Записки незаговорщика - Ефим Григорьевич Эткинд
Я далек от того, чтобы пытаться здесь выполнить эту задачу. Я не хотел бы также представить читателю ректора Б. как наиболее типичного советского руководителя. Однако отмеченные выше черты моего ректора принадлежат не лично ему — они свойственны общественной группе, к которой он относится. Страх перед высшими и тирания относительно низших — это сочетание вырабатывается в каждом современном феодале, даже если природа одарила его великодушием и благородством, честностью и добротой. Ведь и прежние феодалы бывали разными; их воспитывали в принципах чести, и такие, как дон Родриго или как сын и отец Черновы, готовые собственной кровью смыть нанесенное им оскорбление, были не так уж редки. Современному феодалу ректору Б. свойственно представление о чести и, даже о другой категории, выработанной позднее, в девятнадцатом веке — о совести. Впрочем, ни то, ни другое не мешает ему быть феодалом.

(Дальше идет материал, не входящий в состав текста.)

-- ==== Sys2Proof/Certificates/Slice0/Obligations.lean ====
section
/-! DEFINITION. The statements for the provers. An equation `exec c s = .next t` gives the command's whole effect: every field
that `t` does not name is as it was. -/

section

open Sys2Proof Sys2Proof.Machine

/-! ## Steps -/

/-- A step takes the command at the front of the queue and runs it on the state with the rest; an empty queue idles (log 1). -/
def Obligations.StepRunsTheFrontCommand : Prop :=
  (∀ (c : Instr) (rest : List Instr) (s : State), s.pending = c :: rest → step s = exec c { s with pending := rest }) ∧
    ∀ s : State, s.pending = [] → step s = .next s

/-- No command stops the part, and none touches the queue (logs 1, 2). -/
def Obligations.EveryCommandAnswersNext : Prop :=
  ∀ (c : Instr) (s : State), ∃ t, exec c s = .next t ∧ t.pending = s.pending

/-! ## Resets -/

/-- A cold reset returns every block to its cold-reset state, with the values the rules give (the queue and the free values
drawn are the model's, log 17). -/
def Obligations.ColdResetReturnsEveryBlock : Prop :=
  (∀ s : State, exec .coldReset s = .next { State.reset with pending := s.pending, freeReads := s.freeReads }) ∧
    State.reset.activeBank = .a ∧ State.reset.generation = 0 ∧ State.reset.missRecords = true ∧ State.reset.drain = none ∧
    (let blank : WindowEntry :=
      { valid := false, base := 0, limit := 0, target := .port 0, downBase := 0, readRight := false, writeRight := false,
        exclusiveRight := false, agents := 0, prefetchable := false, cls := .strict, domain := 0 }
    ∀ i, peek State.reset.bankA i = blank ∧ peek State.reset.bankB i = blank) ∧
    (∀ g, peek State.reset.counts g = 0) ∧ (∀ i, peek State.reset.ids i = false) ∧ State.reset.arrivalCounter = 0 ∧
    State.reset.postedIntake = [] ∧ State.reset.nonPostedIntake = [] ∧ State.reset.managementIntake = [] ∧
    State.reset.agentCredits = { posted := 16, nonPosted := 16, management := 2 } ∧ State.reset.egress = [] ∧
    (∀ p, (peek State.reset.pwqs p).entries = [] ∧ (peek State.reset.pwqs p).nextSeq = 0) ∧
    (∀ i, peek State.reset.slots i = { epoch := 0, use := none }) ∧ (∀ p, peek State.reset.dispatch p = []) ∧
    State.reset.timeout = 1024 ∧ State.reset.fenceOrder = [] ∧ (∀ b, peek State.reset.buffers b = .free) ∧
    State.reset.lru = [] ∧ (∀ p, peek State.reset.locks p = .opened ∧ peek State.reset.waiting p = []) ∧
    State.reset.broken = 0 ∧ State.reset.holdLimit = 256 ∧
    (∀ p, peek State.reset.ports p =
      { state := .disabled, postedCredit := 0, nonPostedCredit := 0, postedGrant := 0, nonPostedGrant := 0,
        lastWinner := .nonPosted, lastFault := none }) ∧
    (∀ v, peek State.reset.vectors v =
      { enabled := decide (v = 0), mode := .fixed, agents := 0, fixedAgent := 0, cursor := 7, state := .idle,
        again := false }) ∧
    State.reset.agentMasks = 0 ∧ (∀ a, peek State.reset.serviceCounts a = 0) ∧ State.reset.current = none ∧
    State.reset.managementMask = 1 ∧ State.reset.records = [] ∧ State.reset.overflow = false ∧ State.reset.bridgeTime = 0

/-- The upstream link reset, all of it one event. It empties the intakes, the identifier set and the egress queue, gives the agents
full credit, abandons the current management request, breaks every lock and clears every broken flag, and empties the waiting
orders, the dispatch lists and the fence-waiting order (R38, R39, R89, R122, R165). Its records are the UpstreamReset record and then
one ExclusiveBroken record for each lock broken, D0 first, each stored or lost (R177, R183). A slot that has sent nothing is freed,
its generation's count falls by one and a buffer it leads becomes FREE; a SENT or ASSEMBLING slot is muted; every buffer loses its
followers (R12, R75, R107). A running drain is suppressed, and ends with the bank copy and no completion if the slots freed bring its
count to 0 (R17, R19). Every InService entry becomes Pending, vector 0 too if it is Idle and the queue was empty, every in-service
count is 0, and the re-steer then appends the first packets of the egress queue (R158). Everything else keeps its value. -/
def Obligations.UpstreamLinkResetClears : Prop :=
  ∀ s : State,
    let freed : List SlotUse :=
      ((List.finRange 64).filterMap (slotUse s)).filter (fun u =>
        decide (u.state = .lockWait ∨ u.state = .fenceWait ∨ u.state = .ready ∨ u.state = .fillWait))
    let freedOf (g : Generation) : Nat := freed.countP (fun u => decide (u.generation = g))
    let bodies : List RecordBody :=
      .upstreamReset (s.ids.toList.countP id) ::
        (List.finRange 4).filterMap (fun p =>
          match peek s.locks p with
          | .opened => none
          | .claimed owner _ _ => some (.exclusiveBroken p owner .claimed .upstreamReset)
          | .held owner _ _ => some (.exclusiveBroken p owner .held .upstreamReset))
    ∃ t, exec .upstreamLinkReset s = .next t ∧
      t = resteer
        { s with
          postedIntake := [], nonPostedIntake := [], managementIntake := [], ids := Vector.replicate 256 false, egress := []
          agentCredits := { posted := 16, nonPosted := 16, management := 2 }, current := none
          locks := Vector.replicate 4 .opened, waiting := Vector.replicate 4 [], broken := 0
          dispatch := Vector.replicate 4 [], fenceOrder := []
          records := s.records ++
            (bodies.take (32 - s.records.length)).map (fun b => { time := s.bridgeTime, body := b })
          overflow := s.overflow || decide (32 < s.records.length + bodies.length)
          vectors := Vector.ofFn (fun v : VectorId =>
            let e := peek s.vectors v
            match e.state with
            | .inService _ => { e with state := .pending, again := false }
            | .pending => e
            | .idle => if v = 0 ∧ s.records = [] then { e with state := .pending } else e)
          serviceCounts := Vector.replicate 8 0
          slots := t.slots, counts := t.counts, buffers := t.buffers
          drain := t.drain, bankA := t.bankA, bankB := t.bankB } ∧
      (∀ i, (peek t.slots i).epoch = (peek s.slots i).epoch ∧
        slotUse t i =
          match slotUse s i with
          | none => none
          | some u =>
            match u.state with
            | .sent => some { u with mute := true }
            | .assembling => some { u with mute := true }
            | .orphaned => some u
            | .lockWait => none
            | .fenceWait => none
            | .ready => none
            | .fillWait => none) ∧
      (∀ g, peek t.counts (genIndex g) = peek s.counts (genIndex g) - freedOf g) ∧
      (∀ b, peek t.buffers b =
        if ∃ u ∈ freed, u.fillLink = some (.leader b) then .free
        else
          match peek s.buffers b with
          | .filling k l _ => .filling k l []
          | .stale k l _ => .stale k l []
          | .valid k block => .valid k block
          | .free => .free) ∧
      (s.drain = none → t.drain = none ∧ t.bankA = s.bankA ∧ t.bankB = s.bankB) ∧
      ∀ d, s.drain = some d →
        let ends := freedOf d.generation ≠ 0 ∧ peek s.counts (genIndex d.generation) ≤ freedOf d.generation
        (ends →
          t.drain = none ∧ t.bankA = (match s.activeBank with | .a => s.bankA | .b => s.bankB) ∧
            t.bankB = (match s.activeBank with | .a => s.bankA | .b => s.bankB)) ∧
        (¬ ends → t.drain = some { d with suppressed := true } ∧ t.bankA = s.bankA ∧ t.bankB = s.bankB)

Эту лекцию я прочитал, понимая, что она — последняя. Кажется, и мои слушатели это поняли; волнение и особая торжественность, с какими я говорил, им, наверное, передались. То был эпизод из истории французской литературы, и речь шла о поэзии Теофиля Готье. Читатель простит мне эту подробность, казалось бы, совершенно случайную; для меня она стала не только существенной, но даже символической. Мне пришло в голову не замеченное прежде совпадение: сборник стихов Готье «Эмали и Камеи» появился в том же 1853 году, что и «Возмездие» изгнанника Гюго. Готье создавал стихи преднамеренно-вечные, он писал об искусстве и любви, бессмертии и славе. Стихи Гюго сегодня назвали бы газетными — их политическая злободневность давно ушла в прошлое. Между тем нетленные Эмали и Камеи — при всем их художественном совершенстве — померкли, «газетность» же бешеных инвектив Гюго оказалась бессмертной; стихи, бичующие лже-Наполеона и всю его банду, живы сегодня, как и тогда, сто двадцать лет назад:
С тех пор, как справедливость пала,
И преступленье власть забрало,
И попраны права людей,
И смелые молчат упорно,
А на столбах — указ позорный,
Бесчестье родины моей…
С тех пор, как стали все бездушны,
И только ползают послушно,
Забыв и совесть, и закон,
И все прекрасное на свете,
И то, что скажут наши дети,
И тех, кто пал и погребен, —
Я полюбил тебя, изгнанье!
Венчай мне голову, страданье!
О бедность гордая, привет!
Пусть ветер бьет в мой дом убогий
И траур сядет на пороге,
Как спутник горести и бед.
(Les Châtiments, II, 5
Перевод Е. Полонской)
Строки эти стали актуальны для меня немного (о, совсем немного!) позднее; но ведь только два месяца назад был отправлен в изгнание Солженицын, и мои слушатели без дополнительных комментариев отлично понимали, кого следует разуметь под изгнанником, поднявшимся во весь рост против ненавистной ему тирании:
И если мой народ в бессовестном обмане
Погрязнет, — может быть, и это впереди, —
И, если отказав в приюте, англичане
Изгнаннику шепнут: «Нам страшно, уходи!», —
Когда отринут все, чтоб угодить тирану;
Когда помчит судьба меня, как лист сухой;
Когда скитаться я от двери к двери стану
С изодранной в клочки, как рубище, душой;
Когда пески пустынь и в небесах светила —
Все будут против нас, отверженных гоня,
Когда, предав как все, трусливая могила
Откажется укрыть от недругов меня, —
Не поколеблюсь я! Я побежден не буду.
Моих не видеть слез тебе, враждебный мир.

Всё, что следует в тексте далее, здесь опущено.